Palacephala erichsoni

Scientific classification
- Kingdom: Animalia
- Phylum: Arthropoda
- Class: Insecta
- Order: Coleoptera
- Suborder: Polyphaga
- Infraorder: Scarabaeiformia
- Family: Scarabaeidae
- Genus: Palacephala
- Species: P. erichsoni
- Binomial name: Palacephala erichsoni (Klug, 1855)
- Synonyms: Clitopa erichsoni Klug, 1855 ; Periclitopa erichsoni ;

= Palacephala erichsoni =

- Genus: Palacephala
- Species: erichsoni
- Authority: (Klug, 1855)

Species of beetle

Palacephala erichsoni is a species of beetle of the family Scarabaeidae. It is found in Mozambique.

== Description ==
Adults reach a length of about 15 mm. The upper side is dark brown, and with the exception of the clypeus densely punctured, the frontal part is excavated, sharply edged in front by a straight, prominent transverse keel and divided from the vertex by a lower keel.
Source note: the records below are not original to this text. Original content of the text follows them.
-- ==== Sys2Proof/Laws/KeepsMram.lean ====
section
/-!
SUPPORT. Every operation of Machine/Mram.lean keeps what `Keeps` names.
-/

namespace Sys2Proof.Machine

set_option Elab.async false
set_option linter.all false

theorem State.markCommitted_keeps {R : Nat} {s₀ : State} {s : State} (d : Nat) (r : MRec)
    (hR : 0xa00000000000000000000000a00000000000000000000000000000000000000000000000000000000000000 ||| R = R)
    (hk : Keeps R s₀ s) : Keeps R s₀ (State.markCommitted d r s) := by
  unfold State.markCommitted
  try dsimp only
  with_reducible
    repeat' first
      | assumption | exact sub_trans (by decide +kernel) hR | exact bit_of (by decide +kernel) hR | apply State.put_keeps | apply State.keyDone_keeps
      | split | intro _ | dsimp only

theorem State.judgeReserve_keeps {R : Nat} {s₀ : State} {s : State} (d : Nat)
    (hR : 0x30000000000000000000000000000000000000080 ||| R = R)
    (hk : Keeps R s₀ s) : Keeps R s₀ (State.judgeReserve d s) := by
  unfold State.judgeReserve
  extract_lets v0 v1 v2
  have hv2 : Keeps R s₀ v2 := by
    unfold v2
    with_reducible
      repeat' first
        | assumption | exact sub_trans (by decide +kernel) hR | apply State.raise_keeps | apply State.modMram_keeps | split | intro _ | dsimp only
  try dsimp only
  with_reducible
    repeat' first
      | assumption | exact sub_trans (by decide +kernel) hR | apply State.raise_keeps | apply State.modMram_keeps | split | intro _ | dsimp only

theorem State.perfCnt_keeps {R : Nat} {s₀ : State} {s : State} (d k n : Nat)
    (hR : 0x1 ||| R = R)
    (hk : Keeps R s₀ s) : Keeps R s₀ (State.perfCnt d k n s) := by
  unfold State.perfCnt
  try dsimp only
  with_reducible repeat' first | assumption | exact sub_trans (by decide +kernel) hR | apply State.bump_keeps | split | intro _ | dsimp only

theorem State.writeRecord_keeps {R : Nat} {s₀ : State} {s : State} (d type key : Nat) (payload : List Nat)
    (hR : 0xa00000000000000000000000a00000000000000000000030000000000000000000000000000000000000081 ||| R = R)
    (hk : Keeps R s₀ s) : Keeps R s₀ (State.writeRecord d type key payload s) := by
  unfold State.writeRecord
  try dsimp only
  with_reducible
    repeat' first
      | assumption | exact sub_trans (by decide +kernel) hR | apply State.modMram_keeps | apply State.markCommitted_keeps
      | apply State.judgeReserve_keeps | apply State.perfCnt_keeps | split | intro _ | dsimp only

theorem State.writeAll_keeps {R : Nat} {s₀ : State} {s : State} (type key : Nat) (payload : List Nat)
    (hR : 0xa00000000000000000000000a00000000000000000000030000000000000000000000000000000000000081 ||| R = R)
    (hk : Keeps R s₀ s) : Keeps R s₀ (State.writeAll type key payload s) := by
  unfold State.writeAll
  try dsimp only
  with_reducible
    repeat' first
      | assumption | exact sub_trans (by decide +kernel) hR | apply State.writeRecord_keeps | apply Keeps.foldl | apply Keeps.foldl_snd
      | apply Keeps.foldl_fst | apply Keeps.foldl_build | split | intro _ | dsimp only

theorem execMramRecordCommit_keeps {R : Nat} {s₀ : State} {s : State} (d : Nat)
    (hR : 0xa00000000000000000000000a00000000000000000000030000000000000000000000000000000000000081 ||| R = R)
    (hk : Keeps R s₀ s) : ResultKeeps R s₀ (execMramRecordCommit d s) := by
  unfold execMramRecordCommit
  try dsimp only
  with_reducible
    repeat' first
      | assumption | exact sub_trans (by decide +kernel) hR | apply State.modMram_keeps | apply State.writeRecord_keeps | apply ResultKeeps.next
      | split | intro _ | dsimp only

theorem State.writeWaiting_keeps {R : Nat} {s₀ : State} {s : State} (d : Nat) (x1 : List MRec)
    (hR : 0xa00000000000000000000000a00000000000000000000000000000000000000000000000000000000000080 ||| R = R)
    (hk : Keeps R s₀ s) : Keeps R s₀ (State.writeWaiting d x1 s) := by
  induction x1 generalizing s with
  | nil =>
    unfold State.writeWaiting
    try dsimp only
    with_reducible
      repeat' first
        | assumption | exact sub_trans (by decide +kernel) hR | apply State.modMram_keeps | apply State.markCommitted_keeps | split | intro _
        | dsimp only
  | cons a l ih =>
    unfold State.writeWaiting
    try dsimp only
    with_reducible
      repeat' first
        | assumption | exact sub_trans (by decide +kernel) hR | apply ih | apply State.modMram_keeps | apply State.markCommitted_keeps | split
        | intro _ | dsimp only

theorem State.reclaimFor_keeps {R : Nat} {s₀ : State} {s : State} (d x1 : Nat)
    (hR : 0xa00000000000000000000000a00000000000000000000000000000000000000000000000000000000000080 ||| R = R)
    (hk : Keeps R s₀ s) : Keeps R s₀ (State.reclaimFor d x1 s) := by
  induction x1 generalizing s with
  | zero =>
    unfold State.reclaimFor
    try dsimp only
    with_reducible
      repeat' first
        | assumption | exact sub_trans (by decide +kernel) hR | apply State.modMram_keeps | apply State.writeWaiting_keeps | split | intro _
        | dsimp only
  | succ n ih =>
    unfold State.reclaimFor
    try dsimp only
    with_reducible
      repeat' first
        | assumption | exact sub_trans (by decide +kernel) hR | apply ih | apply State.modMram_keeps | apply State.writeWaiting_keeps | split
        | intro _ | dsimp only

theorem execPageReclaim_keeps {R : Nat} {s₀ : State} {s : State} (d : Nat)
    (hR : 0xa00000000000000000000000a00000000000000000000030000000000000000000000000000000000000080 ||| R = R)
    (hk : Keeps R s₀ s) : ResultKeeps R s₀ (execPageReclaim d s) := by
  unfold execPageReclaim
  try dsimp only
  with_reducible
    repeat' first
      | assumption | exact sub_trans (by decide +kernel) hR | apply State.judgeReserve_keeps | apply State.reclaimFor_keeps | apply ResultKeeps.next
      | split | intro _ | dsimp only

theorem execRecordRotation_keeps {R : Nat} {s₀ : State} {s : State} (d : Nat)
    (hR : 0x30000000000000000000000000000000000000080 ||| R = R)
    (hk : Keeps R s₀ s) : ResultKeeps R s₀ (execRecordRotation d s) := by
  unfold execRecordRotation
  try dsimp only
  with_reducible
    repeat' first
      | assumption | exact sub_trans (by decide +kernel) hR | apply State.modMram_keeps | apply State.judgeReserve_keeps | apply ResultKeeps.next
      | split | intro _ | dsimp only

theorem State.tearRecord_keeps {R : Nat} {s₀ : State} {s : State} (d : Nat)
    (hR : 0x10000000000000000080 ||| R = R)
    (hk : Keeps R s₀ s) : Keeps R s₀ (State.tearRecord s d) := by
  unfold State.tearRecord
  try dsimp only
  with_reducible
    repeat' first
      | assumption | exact sub_trans (by decide +kernel) hR | apply State.useFree_keeps | apply State.modMram_keeps | split | intro _ | dsimp only

theorem State.scanRecords_keeps {R : Nat} {s₀ : State} {s : State}
    (hR : 0x30000000000000800000000000000000000000080 ||| R = R)
    (hk : Keeps R s₀ s) : Keeps R s₀ (State.scanRecords s) := by
  unfold State.scanRecords
  try dsimp only
  with_reducible
    repeat' first
      | assumption | exact sub_trans (by decide +kernel) hR | exact bit_of (by decide +kernel) hR | apply State.addSat_keeps
      | apply State.raisePkg_keeps | apply State.modMram_keeps | apply Keeps.foldl | apply Keeps.foldl_snd | apply Keeps.foldl_fst
      | apply Keeps.foldl_build | split | intro _ | dsimp only

theorem execEventLog_keeps {R : Nat} {s₀ : State} {s : State} (d die src : Nat)
    (hR : 0xa00000000000000000000000a00000000000000000000030000000000000000000000000000000000000491 ||| R = R)
    (hk : Keeps R s₀ s) : ResultKeeps R s₀ (execEventLog d die src s) := by
  unfold execEventLog
  try dsimp only
  with_reducible
    repeat' first
      | assumption | exact sub_trans (by decide +kernel) hR | apply State.bump_keeps | apply State.modTweed_keeps | apply State.modLoader_keeps
      | apply State.perfCnt_keeps | apply State.writeRecord_keeps | apply ResultKeeps.next | exact fun _ hl => hl | split | intro _ | dsimp only

end Sys2Proof.Machine
end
The clypeus is smooth, projecting in an inclined direction, with the margin reflexed. The antennae are reddish and the head and pronotum are wrinkled, densely grey-haired, more lightly rugose and hairy on the elytra, which are of a redder colour. The sternum and legs are dark brown like the head and pronotum and similarly hairy. The abdomen brownish-yellow, lightly rugose and hairy.